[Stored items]
-- ==== Sys2Proof/Laws/Run.lean ====
section
/-! SUPPORT. Everything the body of a host operation can do, said once: `Ran`. -/

namespace Sys2Proof.Machine

open Sys2Proof

/-- `t` is `s` after a part of a host operation's body. `init` says that the operation is INITIALIZE; `M` and `C` hold of the
addresses of host memory and of card storage that this part may write. -/
structure Ran (init : Bool) (M C : Nat → Prop) (s t : State) : Prop where
  host : t.host = s.host
  cfg : t.cfg = s.cfg
  cmdResult : t.cmdResult = s.cmdResult
  inbox : t.inp.inbox = s.inp.inbox
  wire : ∃ cs, t.wire = s.wire ++ cs
  logGrows : ∃ l, t.log = s.log ++ l
  desc : init = false → t.desc = { s.desc with valid := t.desc.valid }
  valid : init = false → t.desc.valid = true → s.desc.valid = true
  neg : init = false → t.neg = s.neg
  log : init = false → t.log = s.log
  div : init = false → t.bc.div = s.bc.div
  width : init = false → t.bc.width = s.bc.width
  dma : s.bc.dma = none → t.bc.dma = none
  mask : s.bc.mask = 0#32 → t.bc.mask = 0#32
  multi : s.xfer.multi = false → t.xfer.multi = false
  mem : s.bc.dma = none → ∀ x, ¬ M x → t.mem.read x = s.mem.read x
  card : s.bc.dma = none → ∀ x, ¬ C x → t.card.mem.read x = s.card.mem.read x
  memKey : s.bc.dma = none → ∀ c ∈ t.mem, c ∈ s.mem ∨ M c.1
  memWf : s.mem.wf → t.mem.wf
  cardWf : s.card.mem.wf → t.card.mem.wf
  byBlock : t.card.byBlock = s.card.byBlock
  reserved : s.bc.sta.extractLsb' 14 18 = 0#18 → t.bc.sta.extractLsb' 14 18 = 0#18
  calm : Calm s t

/-- No address. -/
def noAddr : Nat → Prop := fun _ => False

theorem Ran.refl (i : Bool) (M C : Nat → Prop) (s : State) : Ran i M C s s where
  host := rfl
  cfg := rfl
  cmdResult := rfl
  inbox := rfl
  wire := ⟨[], by simp⟩
  logGrows := ⟨[], by simp⟩
  desc := fun _ => rfl
  valid := fun _ h => h
  neg := fun _ => rfl
  log := fun _ => rfl
  div := fun _ => rfl
  width := fun _ => rfl
  dma := fun h => h
  mask := fun h => h
  multi := fun h => h
  mem := fun _ _ _ => rfl
  card := fun _ _ _ => rfl
  memKey := fun _ _ h => .inl h
  memWf := fun h => h
  cardWf := fun h => h
  byBlock := rfl
  reserved := fun h => h
  calm := Calm.refl s

theorem Ran.trans {i : Bool} {M C : Nat → Prop} {s t u : State} (h : Ran i M C s t) (k : Ran i M C t u) :
    Ran i M C s u where
  host := k.host.trans h.host
  cfg := k.cfg.trans h.cfg
  cmdResult := k.cmdResult.trans h.cmdResult
  inbox := k.inbox.trans h.inbox
  wire := by
    obtain ⟨a, ha⟩ := h.wire
    obtain ⟨b, hb⟩ := k.wire
    exact ⟨a ++ b, by rw [hb, ha, List.append_assoc]⟩
  logGrows := by
    obtain ⟨a, ha⟩ := h.logGrows
    obtain ⟨b, hb⟩ := k.logGrows
    exact ⟨a ++ b, by rw [hb, ha, List.append_assoc]⟩
  desc := fun hi => by rw [k.desc hi, h.desc hi]
  valid := fun hi hv => h.valid hi (k.valid hi hv)
  neg := fun hi => (k.neg hi).trans (h.neg hi)
  log := fun hi => (k.log hi).trans (h.log hi)
  div := fun hi => (k.div hi).trans (h.div hi)
  width := fun hi => (k.width hi).trans (h.width hi)
  dma := fun hd => k.dma (h.dma hd)
  mask := fun hd => k.mask (h.mask hd)
  multi := fun hd => k.multi (h.multi hd)
  mem := fun hd x hx => (k.mem (h.dma hd) x hx).trans (h.mem hd x hx)
  card := fun hd x hx => (k.card (h.dma hd) x hx).trans (h.card hd x hx)
  memKey := fun hd c hc => (k.memKey (h.dma hd) c hc).elim (h.memKey hd c) .inr
  memWf := fun hw => k.memWf (h.memWf hw)
  cardWf := fun hw => k.cardWf (h.cardWf hw)
  byBlock := k.byBlock.trans h.byBlock
  reserved := fun hw => k.reserved (h.reserved hw)
  calm := h.calm.trans k.calm

theorem Ran.mono {i j : Bool} {M C M' C' : Nat → Prop} {s t : State} (h : Ran i M C s t) (hi : j = false → i = false)
    (hM : ∀ x, M x → M' x) (hC : ∀ x, C x → C' x) : Ran j M' C' s t :=
  { h with
    desc := fun e => h.desc (hi e)
    valid := fun e => h.valid (hi e)
    neg := fun e => h.neg (hi e)
    log := fun e => h.log (hi e)
    div := fun e => h.div (hi e)
    width := fun e => h.width (hi e)
    mem := fun hd x hx => h.mem hd x fun hm => hx (hM x hm)
    card := fun hd x hx => h.card hd x fun hm => hx (hC x hm)
    memKey := fun hd c hc => (h.memKey hd c hc).imp_right (hM _) }

/-- The other agents alone. -/
theorem Moved.ran {s t : State} (h : Moved s t) (hc : Calm s t) (i : Bool) (M C : Nat → Prop) : Ran i M C s t where
  host := h.host
  cfg := h.cfg
  cmdResult := h.cmdResult
  inbox := h.inbox
  wire := ⟨[], by rw [h.wire, List.append_nil]⟩
  logGrows := ⟨[], by rw [h.log, List.append_nil]⟩
  desc := fun _ => by rw [h.desc]
  valid := fun _ hv => by rwa [h.desc] at hv
  neg := fun _ => h.neg
  log := fun _ => h.log
  div := fun _ => h.div
  width := fun _ => h.width
  dma := fun hd => by rcases h.dma with e | e <;> simp [e, hd]
  mask := fun hd => by rcases h.mask with e | e <;> simp [e, hd]
  multi := fun hd => h.multi.trans hd
  mem := fun hd x _ => by rw [h.mem (by simp [hd])]
  card := fun hd x _ => by rw [h.cardMem (by simp [hd])]
  memKey := fun hd c hc => .inl (by rwa [h.mem (by simp [hd])] at hc)
  memWf := h.memWf
  cardWf := h.cardWf
  byBlock := h.byBlock
  reserved := h.reserved
  calm := hc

▸ **Task goal**
With "memKey" as the string to look for, count the matching lines in the entries above and report only the number.

▸ **Answer to this task**
5